-- ==== Sys2Proof/Laws/MovesTwoWire.lean ====
section
/-! SUPPORT. What the operations of Machine/TwoWire.lean can do to the memories, the register file, the key slots and the queue: moves, and nothing
else. -/

namespace Sys2Proof.Machine

theorem State.modTw_moves {s₀ : State} {s : State} {k : Nat} {f : TwSt → TwSt} (hm : Moves s₀ s) :
    Moves s₀ (State.modTw s k f) := by
  unfold State.modTw
  repeat' first
    | with_reducible assumption
    | split
    | (conv => arg 2; arg 73; skip
       with_reducible apply Moves.mk)

theorem State.showTw_moves {s₀ : State} {s : State} {k : Nat} (hm : Moves s₀ s) :
    Moves s₀ (State.showTw s k) := by
  unfold State.showTw
  repeat' first
    | with_reducible assumption
    | (intro _; intros)
    | (extract_lets +onlyGivenNames x; refine (fun (hx : Moves s₀ x) => ?_) ?_; clear_value x; rotate_left; subst x; rotate_right)
    | (extract_lets +onlyGivenNames x; refine (fun (hx : Moves s₀ x.1) => ?_) ?_; clear_value x; rotate_left; subst x; rotate_right)
    | (extract_lets +onlyGivenNames x; first | clear_value x | subst x)
    | with_reducible apply State.setFld_moves
    | with_reducible apply State.setReg_moves
    | split
    | dsimp only
    | (conv => arg 2; arg 73; skip
       with_reducible apply Moves.mk)

theorem State.twCount_moves {s₀ : State} {s : State} {k j : Nat} (hm : Moves s₀ s) :
    Moves s₀ (State.twCount s k j) := by
  unfold State.twCount
  repeat' first
    | with_reducible assumption
    | with_reducible apply State.count_moves
    | split

theorem State.twEvent_moves {s₀ : State} {s : State} {k : Nat} {f : Fld} (hm : Moves s₀ s) :
    Moves s₀ (State.twEvent s k f) := by
  unfold State.twEvent
  repeat' first
    | with_reducible assumption
    | with_reducible apply State.setFld_moves
    | split

theorem State.twRespond_moves {s₀ : State} {s : State} {g tag code wcnt bitpos : Nat} {data : List Nat} (hm : Moves s₀ s) :
    Moves s₀ (State.twRespond s g tag code wcnt bitpos data) := by
  unfold State.twRespond
  repeat' first
    | with_reducible assumption
    | with_reducible apply State.sendItem_moves
    | split

theorem State.twDeliver_moves {s₀ : State} {s : State} {k : Nat} {e : TwEntry} {r : TwRes} (hm : Moves s₀ s) :
    Moves s₀ (State.twDeliver s k e r) := by
  unfold State.twDeliver
  repeat' first
    | with_reducible assumption
    | (intro _; intros)
    | (extract_lets +onlyGivenNames x; refine (fun (hx : Moves s₀ x) => ?_) ?_; clear_value x; rotate_left; subst x; rotate_right)
    | (extract_lets +onlyGivenNames x; refine (fun (hx : Moves s₀ x.1) => ?_) ?_; clear_value x; rotate_left; subst x; rotate_right)
    | (extract_lets +onlyGivenNames x; first | clear_value x | subst x)
    | with_reducible apply State.modTw_moves
    | with_reducible apply State.showTw_moves
    | with_reducible apply State.twEvent_moves
    | with_reducible apply State.twRespond_moves
    | split
    | dsimp only
    | (conv => arg 2; arg 73; skip
       with_reducible apply Moves.mk)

Directions for this task: What is needed is every line from the start of the entries through the line containing "namespace Sys2Proof.Machine", returned word for word and nothing else.

The completed task:
-- ==== Sys2Proof/Laws/MovesTwoWire.lean ====
section
/-! SUPPORT. What the operations of Machine/TwoWire.lean can do to the memories, the register file, the key slots and the queue: moves, and nothing
else. -/

namespace Sys2Proof.Machine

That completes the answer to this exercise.